The New SEO Stack: AI, Unstructured Data, and Multimodal Interfaces

Flanagan's vision of the AI innovation pod reveals what the new SEO infrastructure looks like. It starts with an AI ops team ingesting unstructured data—everything from customer support transcripts to sales call recordings to user behavior logs. That data layer becomes the foundation for AI agents that can answer queries, personalize experiences, and guide users through the product.

For SEO, this means the traditional CMS-based content strategy is obsolete. Instead of publishing static blog posts optimized for keywords, teams need to build systems that can dynamically generate answers, personalize landing pages, and serve the right experience based on user intent.

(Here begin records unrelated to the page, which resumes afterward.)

-- ==== Sys2Proof/Machine/Dispatch.lean ====
section
/-! DEFINITION. One arm per row of the opcode table, each a call of its meaning. -/

namespace Sys2Proof.Machine
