-- ==== Sys2Proof/Certificates/Slice0/Obligations.lean ====
section
/-! DEFINITION. The statements for the provers. -/

open Sys2Proof Sys2Proof.Machine Sys2Proof.Safety

/-! The SCA slot. -/

/-- R122: the register-register family.

R124, R125: multiplies, quotients and remainders, with the special cases of R124.

R123: the immediate family. -/
def Obligations.ScalarArithmetic : Prop :=
  (∀ (s : State) (g : Gate) (d a b : SReg), g.ok = true → s.enabled false g = true →
    let x := s.rs a.toNat
    let y := s.rs b.toNat
    let n := y.toNat % 64
    ScalarResult (.add g d a b) s 1 d (BitVec.ofNat 64 (x.toNat + y.toNat)) ∧
    ScalarResult (.sub g d a b) s 1 d (BitVec.ofInt 64 (x.toNat - y.toNat)) ∧
    ScalarResult (.and g d a b) s 1 d (x &&& y) ∧
    ScalarResult (.or g d a b) s 1 d (x ||| y) ∧
    ScalarResult (.xor g d a b) s 1 d (x ^^^ y) ∧
    ScalarResult (.shl g d a b) s 1 d (BitVec.ofNat 64 (x.toNat * 2 ^ n)) ∧
    ScalarResult (.shr g d a b) s 1 d (BitVec.ofNat 64 (x.toNat / 2 ^ n)) ∧
    ScalarResult (.sar g d a b) s 1 d (BitVec.ofInt 64 (x.toInt / 2 ^ n)) ∧
    ScalarResult (.min g d a b) s 1 d (BitVec.ofInt 64 (min x.toInt y.toInt)) ∧
    ScalarResult (.max g d a b) s 1 d (BitVec.ofInt 64 (max x.toInt y.toInt)) ∧
    ScalarResult (.minu g d a b) s 1 d (BitVec.ofNat 64 (min x.toNat y.toNat)) ∧
    ScalarResult (.maxu g d a b) s 1 d (BitVec.ofNat 64 (max x.toNat y.toNat))) ∧
  (∀ (s : State) (g : Gate) (d a b : SReg), g.ok = true → s.enabled false g = true →
    let x := s.rs a.toNat
    let y := s.rs b.toNat
    ScalarResult (.mul g d a b) s 3 d (BitVec.ofNat 64 (x.toNat * y.toNat)) ∧
    ScalarResult (.mulh g d a b) s 3 d (BitVec.ofInt 64 (x.toInt * y.toInt / 2 ^ 64)) ∧
    ScalarResult (.mulhu g d a b) s 3 d (BitVec.ofNat 64 (x.toNat * y.toNat / 2 ^ 64)) ∧
    ScalarResult (.div g d a b) s 20 d (if y = 0 then BitVec.ofNat 64 (2 ^ 64 - 1) else BitVec.ofInt 64 (x.toInt.tdiv y.toInt)) ∧
    ScalarResult (.divu g d a b) s 20 d (if y = 0 then BitVec.ofNat 64 (2 ^ 64 - 1) else BitVec.ofNat 64 (x.toNat / y.toNat)) ∧
    ScalarResult (.rem g d a b) s 20 d (if y = 0 then x else BitVec.ofInt 64 (x.toInt.tmod y.toInt)) ∧
    ScalarResult (.remu g d a b) s 20 d (if y = 0 then x else BitVec.ofNat 64 (x.toNat % y.toNat))) ∧
  (∀ (s : State) (g : Gate) (d a : SReg) (imm : BitVec 13), g.ok = true → s.enabled false g = true →
    let x := s.rs a.toNat
    let n := imm.toNat
    ScalarResult (.addi g d a imm) s 1 d (BitVec.ofInt 64 (x.toInt + imm.toInt)) ∧
    ScalarResult (.andi g d a imm) s 1 d (x &&& BitVec.ofInt 64 imm.toInt) ∧
    ScalarResult (.ori g d a imm) s 1 d (x ||| BitVec.ofInt 64 imm.toInt) ∧
    ScalarResult (.xori g d a imm) s 1 d (x ^^^ BitVec.ofInt 64 imm.toInt) ∧
    ScalarResult (.cati g d a imm) s 1 d (BitVec.ofNat 64 (x.toNat * 2 ^ 13 + n)) ∧
    (n < 64 →
      ScalarResult (.shli g d a imm) s 1 d (BitVec.ofNat 64 (x.toNat * 2 ^ n)) ∧
      ScalarResult (.shri g d a imm) s 1 d (BitVec.ofNat 64 (x.toNat / 2 ^ n)) ∧
      ScalarResult (.sari g d a imm) s 1 d (BitVec.ofInt 64 (x.toInt / 2 ^ n))))

/-- R126, R127: the compares of two registers, those with an immediate, and the predicate operations. That the immediate of an
equality compare is sign-extended is the model's reading (log entry 14). -/
def Obligations.ScalarComparesAndPredicates : Prop :=
  ∀ (s : State) (g : Gate) (d qa qb : QReg) (a b : SReg) (imm : BitVec 13), g.ok = true → s.enabled false g = true →
    let x := s.rs a.toNat
    let y := s.rs b.toNat
    let p := s.rq qa.toNat
    let q := s.rq qb.toNat
    PredResult (.cmpeq g d a b) s d (decide (x.toInt = y.toInt)) ∧
    PredResult (.cmpne g d a b) s d (decide (x.toInt ≠ y.toInt)) ∧
    PredResult (.cmplt g d a b) s d (decide (x.toInt < y.toInt)) ∧
    PredResult (.cmpltu g d a b) s d (decide (x.toNat < y.toNat)) ∧
    PredResult (.cmple g d a b) s d (decide (x.toInt ≤ y.toInt)) ∧
    PredResult (.cmpleu g d a b) s d (decide (x.toNat ≤ y.toNat)) ∧
    PredResult (.cmpeqi g d a imm) s d (decide (x.toInt = imm.toInt)) ∧
    PredResult (.cmpnei g d a imm) s d (decide (x.toInt ≠ imm.toInt)) ∧
    PredResult (.cmplti g d a imm) s d (decide (x.toInt < imm.toInt)) ∧
    PredResult (.cmpltui g d a imm) s d (decide (x.toNat < imm.toNat)) ∧
    PredResult (.cmplei g d a imm) s d (decide (x.toInt ≤ imm.toInt)) ∧
    PredResult (.cmpleui g d a imm) s d (decide (x.toNat ≤ imm.toNat)) ∧
    PredResult (.qand g d qa qb) s d (p && q) ∧
    PredResult (.qor g d qa qb) s d (p || q) ∧
    PredResult (.qxor g d qa qb) s d (p != q) ∧
    PredResult (.qandn g d qa qb) s d (p && !q)

/-- R128 to R133: the copies between register files, the write of a stream field, the system registers, and the cycle and
index reads of a compute context. -/
def Obligations.ScalarMovesAndReads : Prop :=
  ∀ (s : State) (g : Gate) (d a : SReg) (v : VField) (n : Nat) (l : BitVec 8) (sa : StreamReg) (fsel : BitVec 3)
    (reg : BitVec 13), g.ok = true → s.enabled false g = true → s.cur.fw = false → Names s v n →
    let c := s.cur.core
    let k := s.core c
    WholeResult (.xs g a v) s 3 .sca n 32 256 (fun _ => (s.rs a.toNat).toNat % 2 ^ 32) ∧
    ScalarResult (.xv g d v l) s 3 d (BitVec.ofNat 64 (lane s 32 n l.toNat)) ∧
    (fsel.toNat ≤ 5 → Answers (.aset g sa a fsel) s (fun t => Lands s t 1 .sca [.stream sa.toNat fsel.toNat (s.rs a.toNat)])) ∧
    (reg.toNat ≤ 5 → ScalarResult (.srd g d reg) s 1 d
      (if reg.toNat = 0 then k.sstat else if reg.toNat = 1 then k.csp else if reg.toNat = 2 then k.csbase
       else if reg.toNat = 3 then k.slimit else if reg.toNat = 4 then BitVec.ofNat 64 c
       else BitVec.ofNat 64 ((s.heat (s.partOf c)).heatId % 2 ^ 32))) ∧
    (reg.toNat ≤ 3 → Answers (.swr g reg a) s (fun t => Lands s t 1 .sca [.sysreg reg.toNat (s.rs a.toNat)])) ∧
    ScalarResult (.gcrdHeat g d) s 1 d (BitVec.ofInt 64 ((s.gcount : Int) - (s.heat (s.partOf c)).origin)) ∧
    ScalarResult (.gcrdGcount g d) s 1 d (BitVec.ofNat 64 s.gcount) ∧
    (reg.toNat ≤ 5 → ScalarResult (.lxrd g d reg) s 1 d (BitVec.ofNat 64 (k.loopIdx reg.toNat (g.stage.toNat - 1))))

The companies winning SEO in 2025 aren't the ones with the best content writers. They're the ones with the best data pipelines and the fastest AI deployment loops. Wix can personalize landing pages for millions of queries because they have years of user data. ElevenLabs can rank for voice-related searches because their product generates use cases faster than competitors can write about them. HubSpot can answer buyer questions through AI agents because they've been collecting sales transcripts and support tickets for a decade.

What This Means for Founders Building Today

So where does this leave early-stage founders trying to decide whether to invest in SEO?

First, if you're building a product without network effects, user-generated content, or a massive brand budget, SEO as a primary acquisition channel is a coin flip. The days of ranking a handful of blog posts and driving predictable MQL volume are over for most categories. Google's AI Overviews are eating that traffic, and LLMs are training on your content without sending you clicks.

Second, if you do invest in SEO, build it as part of a broader system. Flanagan's advice to start with an AI ops team and an AI innovation pod isn't just about onboarding—it's about creating the infrastructure to personalize, automate, and scale beyond static pages. SEO becomes one input into a larger demand capture engine, not a siloed channel with its own metrics.

Third, brand matters more than backlinks. Shai's willingness to spend millions on Super Bowl ads—and to measure that spend by traffic spikes and user acquisition—reflects a truth that most SEO tools obscure. If people don't know your brand, they won't click your organic listing, even if you rank #1. Brand-building creates the conditions for SEO to work.

And finally, the teams that win SEO in the next five years won't look like traditional SEO teams. They'll be cross-functional pods that combine data engineering, AI deployment, brand marketing, and product growth. The separation between "growth" and "marketing" and "product" is collapsing, just as Flanagan predicted. The question isn't whether SEO is dead. It's whether you're building the team that can do SEO in a world where the rules have completely changed.